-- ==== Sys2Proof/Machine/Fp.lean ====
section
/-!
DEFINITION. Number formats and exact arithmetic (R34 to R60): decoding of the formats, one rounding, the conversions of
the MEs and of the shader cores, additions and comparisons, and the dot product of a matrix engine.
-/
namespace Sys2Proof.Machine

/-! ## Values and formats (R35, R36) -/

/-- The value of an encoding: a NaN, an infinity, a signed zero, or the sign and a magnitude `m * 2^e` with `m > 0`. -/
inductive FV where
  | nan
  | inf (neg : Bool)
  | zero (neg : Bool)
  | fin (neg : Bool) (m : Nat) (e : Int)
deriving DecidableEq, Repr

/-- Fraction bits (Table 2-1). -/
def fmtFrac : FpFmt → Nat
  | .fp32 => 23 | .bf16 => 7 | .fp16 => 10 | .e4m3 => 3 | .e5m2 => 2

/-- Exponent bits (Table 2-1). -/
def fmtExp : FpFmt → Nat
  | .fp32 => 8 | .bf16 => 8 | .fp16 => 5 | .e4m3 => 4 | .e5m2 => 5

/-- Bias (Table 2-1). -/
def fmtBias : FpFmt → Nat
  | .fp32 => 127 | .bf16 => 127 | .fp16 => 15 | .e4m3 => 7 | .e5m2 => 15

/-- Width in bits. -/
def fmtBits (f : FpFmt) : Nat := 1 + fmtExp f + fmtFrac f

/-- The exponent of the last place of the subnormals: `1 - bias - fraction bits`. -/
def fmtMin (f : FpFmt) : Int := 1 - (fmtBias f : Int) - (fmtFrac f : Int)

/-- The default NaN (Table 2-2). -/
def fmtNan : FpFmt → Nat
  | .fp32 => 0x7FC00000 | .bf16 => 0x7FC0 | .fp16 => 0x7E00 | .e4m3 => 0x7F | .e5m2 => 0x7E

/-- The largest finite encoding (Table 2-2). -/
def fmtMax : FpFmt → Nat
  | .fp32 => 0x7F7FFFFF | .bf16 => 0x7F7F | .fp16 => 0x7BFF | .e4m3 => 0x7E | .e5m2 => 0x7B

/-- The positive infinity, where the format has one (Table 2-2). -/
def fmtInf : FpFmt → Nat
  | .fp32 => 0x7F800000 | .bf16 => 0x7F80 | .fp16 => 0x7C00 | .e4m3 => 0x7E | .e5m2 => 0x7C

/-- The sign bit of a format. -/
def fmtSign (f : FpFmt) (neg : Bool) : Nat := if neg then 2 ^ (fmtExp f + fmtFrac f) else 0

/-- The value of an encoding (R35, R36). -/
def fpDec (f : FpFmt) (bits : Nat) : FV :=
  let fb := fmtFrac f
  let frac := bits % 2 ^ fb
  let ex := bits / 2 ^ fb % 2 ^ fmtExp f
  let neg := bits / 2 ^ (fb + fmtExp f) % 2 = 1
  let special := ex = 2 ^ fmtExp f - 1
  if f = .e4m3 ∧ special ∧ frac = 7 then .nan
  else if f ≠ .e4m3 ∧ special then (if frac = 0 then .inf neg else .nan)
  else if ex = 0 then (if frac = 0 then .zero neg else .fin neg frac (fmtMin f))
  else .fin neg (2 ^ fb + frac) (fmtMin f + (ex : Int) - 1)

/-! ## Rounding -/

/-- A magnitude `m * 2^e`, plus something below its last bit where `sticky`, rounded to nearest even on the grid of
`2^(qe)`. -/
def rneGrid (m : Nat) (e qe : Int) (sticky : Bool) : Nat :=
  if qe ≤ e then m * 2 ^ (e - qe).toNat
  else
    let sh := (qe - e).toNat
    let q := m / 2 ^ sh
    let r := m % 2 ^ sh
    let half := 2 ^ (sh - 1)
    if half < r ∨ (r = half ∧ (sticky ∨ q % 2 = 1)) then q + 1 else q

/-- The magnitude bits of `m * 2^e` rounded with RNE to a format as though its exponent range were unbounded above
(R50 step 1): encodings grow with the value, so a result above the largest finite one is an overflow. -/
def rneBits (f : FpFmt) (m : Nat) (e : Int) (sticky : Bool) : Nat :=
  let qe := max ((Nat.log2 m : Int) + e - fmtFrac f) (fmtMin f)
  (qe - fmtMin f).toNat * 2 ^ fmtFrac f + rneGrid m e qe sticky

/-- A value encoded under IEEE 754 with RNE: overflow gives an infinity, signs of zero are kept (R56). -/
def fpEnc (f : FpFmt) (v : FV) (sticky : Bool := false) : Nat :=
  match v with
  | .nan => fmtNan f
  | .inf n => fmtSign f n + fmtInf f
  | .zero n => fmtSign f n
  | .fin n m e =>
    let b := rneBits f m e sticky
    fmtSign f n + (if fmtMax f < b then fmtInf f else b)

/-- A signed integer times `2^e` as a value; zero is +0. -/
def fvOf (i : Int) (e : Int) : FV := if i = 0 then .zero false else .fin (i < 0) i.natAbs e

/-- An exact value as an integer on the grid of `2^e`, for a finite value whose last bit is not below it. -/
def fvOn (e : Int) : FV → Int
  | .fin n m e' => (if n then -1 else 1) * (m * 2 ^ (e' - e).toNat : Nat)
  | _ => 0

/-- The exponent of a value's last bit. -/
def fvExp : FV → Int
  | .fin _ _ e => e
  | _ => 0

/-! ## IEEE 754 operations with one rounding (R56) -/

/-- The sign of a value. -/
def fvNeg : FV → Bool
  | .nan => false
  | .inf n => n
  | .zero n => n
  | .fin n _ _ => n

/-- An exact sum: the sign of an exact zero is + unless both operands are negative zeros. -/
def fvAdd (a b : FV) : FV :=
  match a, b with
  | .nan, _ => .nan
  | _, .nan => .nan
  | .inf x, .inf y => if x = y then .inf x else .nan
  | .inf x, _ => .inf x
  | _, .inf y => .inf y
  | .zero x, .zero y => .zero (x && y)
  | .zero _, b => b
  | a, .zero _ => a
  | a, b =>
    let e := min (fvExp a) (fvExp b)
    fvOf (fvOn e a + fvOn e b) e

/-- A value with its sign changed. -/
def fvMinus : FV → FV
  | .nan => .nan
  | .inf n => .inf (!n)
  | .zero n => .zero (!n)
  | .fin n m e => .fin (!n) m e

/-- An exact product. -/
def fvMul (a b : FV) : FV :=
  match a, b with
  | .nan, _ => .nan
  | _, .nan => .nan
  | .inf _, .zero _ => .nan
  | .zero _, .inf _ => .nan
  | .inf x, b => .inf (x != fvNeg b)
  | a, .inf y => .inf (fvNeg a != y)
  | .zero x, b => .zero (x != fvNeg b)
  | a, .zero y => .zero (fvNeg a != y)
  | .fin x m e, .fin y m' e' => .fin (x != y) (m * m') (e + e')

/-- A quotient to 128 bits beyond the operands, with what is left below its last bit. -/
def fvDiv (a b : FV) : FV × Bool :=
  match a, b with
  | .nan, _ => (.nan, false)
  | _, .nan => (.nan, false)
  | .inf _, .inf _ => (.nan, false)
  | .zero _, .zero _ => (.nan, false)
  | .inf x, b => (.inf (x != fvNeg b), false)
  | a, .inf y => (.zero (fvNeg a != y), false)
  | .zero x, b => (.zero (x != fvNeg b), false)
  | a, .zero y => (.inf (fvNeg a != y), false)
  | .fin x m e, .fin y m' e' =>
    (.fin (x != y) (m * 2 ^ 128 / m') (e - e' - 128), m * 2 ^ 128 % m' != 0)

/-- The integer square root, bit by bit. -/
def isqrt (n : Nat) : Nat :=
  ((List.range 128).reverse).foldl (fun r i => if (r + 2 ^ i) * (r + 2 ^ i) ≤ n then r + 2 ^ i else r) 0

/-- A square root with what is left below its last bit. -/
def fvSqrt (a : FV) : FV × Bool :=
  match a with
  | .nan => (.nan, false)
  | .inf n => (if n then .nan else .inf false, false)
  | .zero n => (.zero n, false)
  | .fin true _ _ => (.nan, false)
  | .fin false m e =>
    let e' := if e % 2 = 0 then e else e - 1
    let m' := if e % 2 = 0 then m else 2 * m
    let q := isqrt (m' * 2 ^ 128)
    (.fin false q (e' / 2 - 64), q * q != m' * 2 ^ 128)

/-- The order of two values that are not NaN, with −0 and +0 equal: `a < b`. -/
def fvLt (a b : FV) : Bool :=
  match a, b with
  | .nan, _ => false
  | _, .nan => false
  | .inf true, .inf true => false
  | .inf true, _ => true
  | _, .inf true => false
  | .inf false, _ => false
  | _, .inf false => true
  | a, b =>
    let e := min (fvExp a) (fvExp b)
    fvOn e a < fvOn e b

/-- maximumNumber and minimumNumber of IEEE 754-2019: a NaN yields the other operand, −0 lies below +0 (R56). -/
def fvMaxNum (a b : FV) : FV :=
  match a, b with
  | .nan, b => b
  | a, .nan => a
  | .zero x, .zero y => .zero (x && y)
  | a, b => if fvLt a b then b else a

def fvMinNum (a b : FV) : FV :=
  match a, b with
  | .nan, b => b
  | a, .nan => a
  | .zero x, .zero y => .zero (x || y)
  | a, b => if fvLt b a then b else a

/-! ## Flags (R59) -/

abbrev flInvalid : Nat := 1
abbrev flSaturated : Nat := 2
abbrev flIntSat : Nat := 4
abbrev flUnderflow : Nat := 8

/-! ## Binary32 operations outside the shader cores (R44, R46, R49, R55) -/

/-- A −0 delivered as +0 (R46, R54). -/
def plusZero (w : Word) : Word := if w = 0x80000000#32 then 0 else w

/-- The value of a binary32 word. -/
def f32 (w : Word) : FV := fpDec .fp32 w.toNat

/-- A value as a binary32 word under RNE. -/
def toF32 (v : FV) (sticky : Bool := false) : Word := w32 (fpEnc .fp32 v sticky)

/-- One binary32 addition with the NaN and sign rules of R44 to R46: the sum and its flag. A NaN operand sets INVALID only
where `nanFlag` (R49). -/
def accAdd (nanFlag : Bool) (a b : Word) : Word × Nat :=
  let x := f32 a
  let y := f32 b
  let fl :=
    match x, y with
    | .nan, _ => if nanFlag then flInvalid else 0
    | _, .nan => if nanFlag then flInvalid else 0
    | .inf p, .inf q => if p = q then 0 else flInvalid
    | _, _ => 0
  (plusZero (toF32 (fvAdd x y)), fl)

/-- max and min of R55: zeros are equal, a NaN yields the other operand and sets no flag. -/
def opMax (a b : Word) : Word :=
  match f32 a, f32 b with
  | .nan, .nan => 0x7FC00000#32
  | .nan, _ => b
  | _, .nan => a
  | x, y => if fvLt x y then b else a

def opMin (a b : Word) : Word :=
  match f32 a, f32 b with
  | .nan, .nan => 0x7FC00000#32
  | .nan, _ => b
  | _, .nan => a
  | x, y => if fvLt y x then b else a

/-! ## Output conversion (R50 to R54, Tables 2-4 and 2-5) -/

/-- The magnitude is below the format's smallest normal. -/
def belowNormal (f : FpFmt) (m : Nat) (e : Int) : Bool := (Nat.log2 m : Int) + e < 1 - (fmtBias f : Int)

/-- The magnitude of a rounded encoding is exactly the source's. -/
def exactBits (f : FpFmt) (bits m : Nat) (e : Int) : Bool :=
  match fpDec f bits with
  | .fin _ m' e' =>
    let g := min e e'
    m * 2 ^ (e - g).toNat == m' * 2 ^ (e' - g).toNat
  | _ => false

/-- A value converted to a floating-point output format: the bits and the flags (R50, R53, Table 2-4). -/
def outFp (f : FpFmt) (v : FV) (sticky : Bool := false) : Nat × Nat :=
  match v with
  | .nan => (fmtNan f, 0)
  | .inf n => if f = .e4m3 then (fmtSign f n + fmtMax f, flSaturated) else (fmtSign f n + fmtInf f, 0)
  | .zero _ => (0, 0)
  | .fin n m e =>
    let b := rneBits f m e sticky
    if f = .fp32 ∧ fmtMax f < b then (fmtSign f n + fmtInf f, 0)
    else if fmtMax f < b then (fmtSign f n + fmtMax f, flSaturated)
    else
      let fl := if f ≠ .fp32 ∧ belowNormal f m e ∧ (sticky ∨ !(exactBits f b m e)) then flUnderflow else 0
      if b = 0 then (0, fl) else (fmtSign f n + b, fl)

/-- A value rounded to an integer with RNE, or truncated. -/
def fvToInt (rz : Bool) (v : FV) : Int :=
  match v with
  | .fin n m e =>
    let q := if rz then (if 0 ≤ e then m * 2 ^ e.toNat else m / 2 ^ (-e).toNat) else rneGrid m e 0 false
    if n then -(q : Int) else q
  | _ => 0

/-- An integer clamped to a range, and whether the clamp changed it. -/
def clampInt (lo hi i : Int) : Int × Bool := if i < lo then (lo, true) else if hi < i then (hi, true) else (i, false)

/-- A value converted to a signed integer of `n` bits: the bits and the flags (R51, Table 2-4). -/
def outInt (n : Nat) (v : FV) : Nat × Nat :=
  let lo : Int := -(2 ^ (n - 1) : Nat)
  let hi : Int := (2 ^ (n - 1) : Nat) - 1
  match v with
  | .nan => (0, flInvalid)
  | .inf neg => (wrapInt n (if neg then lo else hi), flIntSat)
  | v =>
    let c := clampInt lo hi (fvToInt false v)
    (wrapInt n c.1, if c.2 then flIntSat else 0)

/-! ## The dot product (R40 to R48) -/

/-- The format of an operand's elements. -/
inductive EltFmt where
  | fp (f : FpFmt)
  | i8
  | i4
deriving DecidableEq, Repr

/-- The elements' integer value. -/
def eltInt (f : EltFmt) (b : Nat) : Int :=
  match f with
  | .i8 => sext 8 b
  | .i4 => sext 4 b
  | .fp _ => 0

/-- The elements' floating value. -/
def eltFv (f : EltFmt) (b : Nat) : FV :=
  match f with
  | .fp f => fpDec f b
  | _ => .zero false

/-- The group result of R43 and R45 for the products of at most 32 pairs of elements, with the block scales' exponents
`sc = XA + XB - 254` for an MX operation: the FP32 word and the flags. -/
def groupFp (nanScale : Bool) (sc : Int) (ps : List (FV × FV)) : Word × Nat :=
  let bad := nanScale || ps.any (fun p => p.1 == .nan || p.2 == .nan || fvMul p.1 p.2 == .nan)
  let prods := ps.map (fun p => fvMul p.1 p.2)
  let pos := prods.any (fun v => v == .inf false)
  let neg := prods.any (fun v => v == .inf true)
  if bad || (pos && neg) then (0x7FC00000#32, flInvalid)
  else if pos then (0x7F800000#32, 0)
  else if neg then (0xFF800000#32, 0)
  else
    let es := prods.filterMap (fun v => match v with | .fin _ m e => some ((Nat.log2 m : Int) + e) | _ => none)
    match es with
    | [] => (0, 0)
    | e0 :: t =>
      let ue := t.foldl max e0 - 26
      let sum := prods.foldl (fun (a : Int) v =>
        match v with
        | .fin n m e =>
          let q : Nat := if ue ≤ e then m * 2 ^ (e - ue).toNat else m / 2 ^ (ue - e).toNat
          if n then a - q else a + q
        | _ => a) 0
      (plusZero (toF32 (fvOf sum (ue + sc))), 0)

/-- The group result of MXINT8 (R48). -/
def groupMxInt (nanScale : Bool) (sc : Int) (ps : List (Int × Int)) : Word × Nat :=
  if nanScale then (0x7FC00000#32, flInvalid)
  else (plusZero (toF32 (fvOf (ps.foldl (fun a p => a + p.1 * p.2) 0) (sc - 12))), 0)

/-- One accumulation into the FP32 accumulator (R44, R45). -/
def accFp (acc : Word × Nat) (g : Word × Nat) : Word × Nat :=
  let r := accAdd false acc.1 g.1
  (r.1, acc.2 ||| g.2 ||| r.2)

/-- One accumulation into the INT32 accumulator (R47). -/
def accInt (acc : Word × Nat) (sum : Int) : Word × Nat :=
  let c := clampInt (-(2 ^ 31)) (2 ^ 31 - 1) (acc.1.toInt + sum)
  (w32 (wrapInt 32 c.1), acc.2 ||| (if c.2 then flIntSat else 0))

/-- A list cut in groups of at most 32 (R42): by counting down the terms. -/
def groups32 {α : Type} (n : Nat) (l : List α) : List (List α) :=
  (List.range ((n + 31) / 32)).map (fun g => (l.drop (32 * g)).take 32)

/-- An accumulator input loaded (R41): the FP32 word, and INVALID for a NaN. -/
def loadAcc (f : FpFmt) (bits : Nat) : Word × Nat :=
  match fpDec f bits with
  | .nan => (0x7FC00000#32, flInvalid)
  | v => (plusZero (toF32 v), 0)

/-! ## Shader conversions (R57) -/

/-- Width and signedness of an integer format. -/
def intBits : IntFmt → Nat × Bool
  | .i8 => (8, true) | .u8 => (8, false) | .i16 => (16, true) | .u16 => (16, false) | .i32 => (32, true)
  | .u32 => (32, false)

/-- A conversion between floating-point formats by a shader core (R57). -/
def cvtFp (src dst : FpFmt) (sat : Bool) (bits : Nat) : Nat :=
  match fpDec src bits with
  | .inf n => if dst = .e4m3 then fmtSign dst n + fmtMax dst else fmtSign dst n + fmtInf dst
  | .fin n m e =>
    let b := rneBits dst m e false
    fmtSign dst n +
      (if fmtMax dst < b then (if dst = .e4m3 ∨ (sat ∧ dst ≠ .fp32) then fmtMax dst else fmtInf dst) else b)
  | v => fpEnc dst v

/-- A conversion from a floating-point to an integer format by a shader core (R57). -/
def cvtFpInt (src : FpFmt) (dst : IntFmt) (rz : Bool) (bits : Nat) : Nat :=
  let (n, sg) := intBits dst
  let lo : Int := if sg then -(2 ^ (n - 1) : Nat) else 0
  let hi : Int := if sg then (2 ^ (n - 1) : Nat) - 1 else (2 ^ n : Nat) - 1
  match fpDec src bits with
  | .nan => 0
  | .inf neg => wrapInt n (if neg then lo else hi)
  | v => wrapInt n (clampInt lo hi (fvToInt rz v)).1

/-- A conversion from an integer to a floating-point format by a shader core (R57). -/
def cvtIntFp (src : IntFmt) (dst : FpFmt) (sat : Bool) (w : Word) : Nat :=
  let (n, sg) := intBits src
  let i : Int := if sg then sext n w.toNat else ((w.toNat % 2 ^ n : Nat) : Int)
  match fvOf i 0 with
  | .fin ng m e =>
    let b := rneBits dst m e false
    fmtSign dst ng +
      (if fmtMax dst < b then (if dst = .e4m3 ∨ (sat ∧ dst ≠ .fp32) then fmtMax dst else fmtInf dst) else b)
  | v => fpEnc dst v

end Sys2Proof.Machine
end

...

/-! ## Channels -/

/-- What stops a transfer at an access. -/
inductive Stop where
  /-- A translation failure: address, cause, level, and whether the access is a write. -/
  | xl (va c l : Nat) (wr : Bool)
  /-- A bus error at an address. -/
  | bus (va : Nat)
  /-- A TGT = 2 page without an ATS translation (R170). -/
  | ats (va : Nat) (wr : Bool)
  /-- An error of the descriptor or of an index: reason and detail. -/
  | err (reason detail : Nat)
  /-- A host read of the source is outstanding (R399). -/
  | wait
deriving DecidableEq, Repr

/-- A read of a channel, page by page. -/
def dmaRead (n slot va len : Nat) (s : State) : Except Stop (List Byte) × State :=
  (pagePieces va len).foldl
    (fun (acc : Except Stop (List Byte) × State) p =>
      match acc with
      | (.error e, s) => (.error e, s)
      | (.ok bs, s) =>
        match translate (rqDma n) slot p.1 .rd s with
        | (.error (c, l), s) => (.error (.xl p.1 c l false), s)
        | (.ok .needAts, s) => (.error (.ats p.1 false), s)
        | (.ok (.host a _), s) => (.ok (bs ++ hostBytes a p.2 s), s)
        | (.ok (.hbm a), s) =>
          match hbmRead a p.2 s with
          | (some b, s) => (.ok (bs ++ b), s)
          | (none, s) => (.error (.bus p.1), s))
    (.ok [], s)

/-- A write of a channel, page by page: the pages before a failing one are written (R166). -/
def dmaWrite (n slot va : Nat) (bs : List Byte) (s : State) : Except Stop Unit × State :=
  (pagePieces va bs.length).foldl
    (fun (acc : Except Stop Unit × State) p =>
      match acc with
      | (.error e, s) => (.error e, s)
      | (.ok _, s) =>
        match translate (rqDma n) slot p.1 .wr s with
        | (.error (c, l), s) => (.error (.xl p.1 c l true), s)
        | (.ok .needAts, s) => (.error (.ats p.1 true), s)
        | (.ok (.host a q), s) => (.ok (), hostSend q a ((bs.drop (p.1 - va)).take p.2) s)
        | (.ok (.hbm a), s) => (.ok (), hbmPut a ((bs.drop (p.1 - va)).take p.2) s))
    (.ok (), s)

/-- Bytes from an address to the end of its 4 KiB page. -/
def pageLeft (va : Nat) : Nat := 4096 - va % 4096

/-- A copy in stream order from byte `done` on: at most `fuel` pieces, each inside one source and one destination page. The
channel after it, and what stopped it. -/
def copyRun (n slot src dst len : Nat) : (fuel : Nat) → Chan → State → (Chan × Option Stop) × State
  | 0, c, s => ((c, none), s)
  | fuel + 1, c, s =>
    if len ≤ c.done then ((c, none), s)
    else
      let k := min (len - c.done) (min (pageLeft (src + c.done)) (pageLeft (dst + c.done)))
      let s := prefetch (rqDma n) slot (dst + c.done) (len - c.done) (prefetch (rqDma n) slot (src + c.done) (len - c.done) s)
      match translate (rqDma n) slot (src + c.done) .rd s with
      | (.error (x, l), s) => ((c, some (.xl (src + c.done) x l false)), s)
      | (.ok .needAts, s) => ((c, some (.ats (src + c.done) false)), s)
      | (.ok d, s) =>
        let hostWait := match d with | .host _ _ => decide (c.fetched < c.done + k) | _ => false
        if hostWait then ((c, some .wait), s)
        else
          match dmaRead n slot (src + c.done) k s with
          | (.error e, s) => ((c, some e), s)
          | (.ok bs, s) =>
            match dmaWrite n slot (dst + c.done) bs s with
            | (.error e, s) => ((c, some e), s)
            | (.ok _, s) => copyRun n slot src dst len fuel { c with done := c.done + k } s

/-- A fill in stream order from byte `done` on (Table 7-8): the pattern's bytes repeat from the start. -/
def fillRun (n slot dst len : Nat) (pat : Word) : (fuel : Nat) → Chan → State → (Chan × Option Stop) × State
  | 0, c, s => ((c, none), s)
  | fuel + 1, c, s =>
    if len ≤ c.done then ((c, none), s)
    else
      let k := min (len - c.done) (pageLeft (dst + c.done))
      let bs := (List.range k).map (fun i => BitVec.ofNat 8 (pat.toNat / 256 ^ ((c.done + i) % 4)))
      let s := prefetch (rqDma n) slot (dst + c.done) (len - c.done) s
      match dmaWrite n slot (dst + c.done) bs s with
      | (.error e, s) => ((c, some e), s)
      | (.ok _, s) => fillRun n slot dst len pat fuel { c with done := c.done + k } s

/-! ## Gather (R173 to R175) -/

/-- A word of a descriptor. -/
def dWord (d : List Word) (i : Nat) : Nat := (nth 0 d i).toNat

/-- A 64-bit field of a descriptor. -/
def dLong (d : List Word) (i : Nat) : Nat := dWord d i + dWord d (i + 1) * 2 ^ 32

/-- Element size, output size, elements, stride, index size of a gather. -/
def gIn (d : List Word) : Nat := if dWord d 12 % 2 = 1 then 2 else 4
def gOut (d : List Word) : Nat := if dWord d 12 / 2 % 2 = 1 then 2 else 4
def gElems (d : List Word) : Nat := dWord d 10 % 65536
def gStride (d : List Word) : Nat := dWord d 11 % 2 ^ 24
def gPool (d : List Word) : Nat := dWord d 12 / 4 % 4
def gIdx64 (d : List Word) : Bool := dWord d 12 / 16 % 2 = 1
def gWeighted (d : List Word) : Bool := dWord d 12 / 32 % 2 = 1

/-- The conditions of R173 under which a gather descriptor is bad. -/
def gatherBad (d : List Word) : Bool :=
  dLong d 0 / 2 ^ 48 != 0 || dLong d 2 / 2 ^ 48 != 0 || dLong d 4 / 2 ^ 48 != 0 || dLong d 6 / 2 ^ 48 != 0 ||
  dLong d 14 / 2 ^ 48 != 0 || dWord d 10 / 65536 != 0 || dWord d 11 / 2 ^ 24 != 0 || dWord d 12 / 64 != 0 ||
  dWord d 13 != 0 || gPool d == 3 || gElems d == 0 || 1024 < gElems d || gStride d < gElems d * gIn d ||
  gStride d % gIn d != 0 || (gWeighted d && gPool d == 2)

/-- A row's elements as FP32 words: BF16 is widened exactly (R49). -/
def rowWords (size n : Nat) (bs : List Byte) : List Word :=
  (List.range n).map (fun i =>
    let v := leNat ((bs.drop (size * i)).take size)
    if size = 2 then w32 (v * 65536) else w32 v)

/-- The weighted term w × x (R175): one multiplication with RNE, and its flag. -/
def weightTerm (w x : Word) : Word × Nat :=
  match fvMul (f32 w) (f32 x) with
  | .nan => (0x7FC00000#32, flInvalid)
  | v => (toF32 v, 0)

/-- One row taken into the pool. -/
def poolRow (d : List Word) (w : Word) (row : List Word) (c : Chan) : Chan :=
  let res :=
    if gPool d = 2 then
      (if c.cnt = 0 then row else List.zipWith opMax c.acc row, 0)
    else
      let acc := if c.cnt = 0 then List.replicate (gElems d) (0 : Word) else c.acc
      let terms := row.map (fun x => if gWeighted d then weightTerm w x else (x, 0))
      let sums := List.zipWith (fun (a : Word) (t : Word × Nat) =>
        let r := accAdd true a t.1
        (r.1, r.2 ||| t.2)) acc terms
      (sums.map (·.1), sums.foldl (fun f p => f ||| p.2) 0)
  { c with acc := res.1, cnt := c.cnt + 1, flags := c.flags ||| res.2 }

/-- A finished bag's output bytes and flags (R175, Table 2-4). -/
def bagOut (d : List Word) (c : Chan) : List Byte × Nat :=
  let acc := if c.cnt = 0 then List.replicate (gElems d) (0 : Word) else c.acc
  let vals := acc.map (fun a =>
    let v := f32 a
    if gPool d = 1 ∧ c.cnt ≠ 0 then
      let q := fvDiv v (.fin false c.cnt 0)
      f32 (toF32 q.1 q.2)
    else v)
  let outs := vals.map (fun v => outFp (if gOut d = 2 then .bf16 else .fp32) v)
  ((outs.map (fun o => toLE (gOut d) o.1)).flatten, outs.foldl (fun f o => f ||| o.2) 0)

### Exercise instructions
Which lines of the listing above hold the word "gPool"? Copy each of them.

### Result
def gPool (d : List Word) : Nat := dWord d 12 / 4 % 4
  dWord d 13 != 0 || gPool d == 3 || gElems d == 0 || 1024 < gElems d || gStride d < gElems d * gIn d ||
  gStride d % gIn d != 0 || (gWeighted d && gPool d == 2)
    if gPool d = 2 then
    if gPool d = 1 ∧ c.cnt ≠ 0 then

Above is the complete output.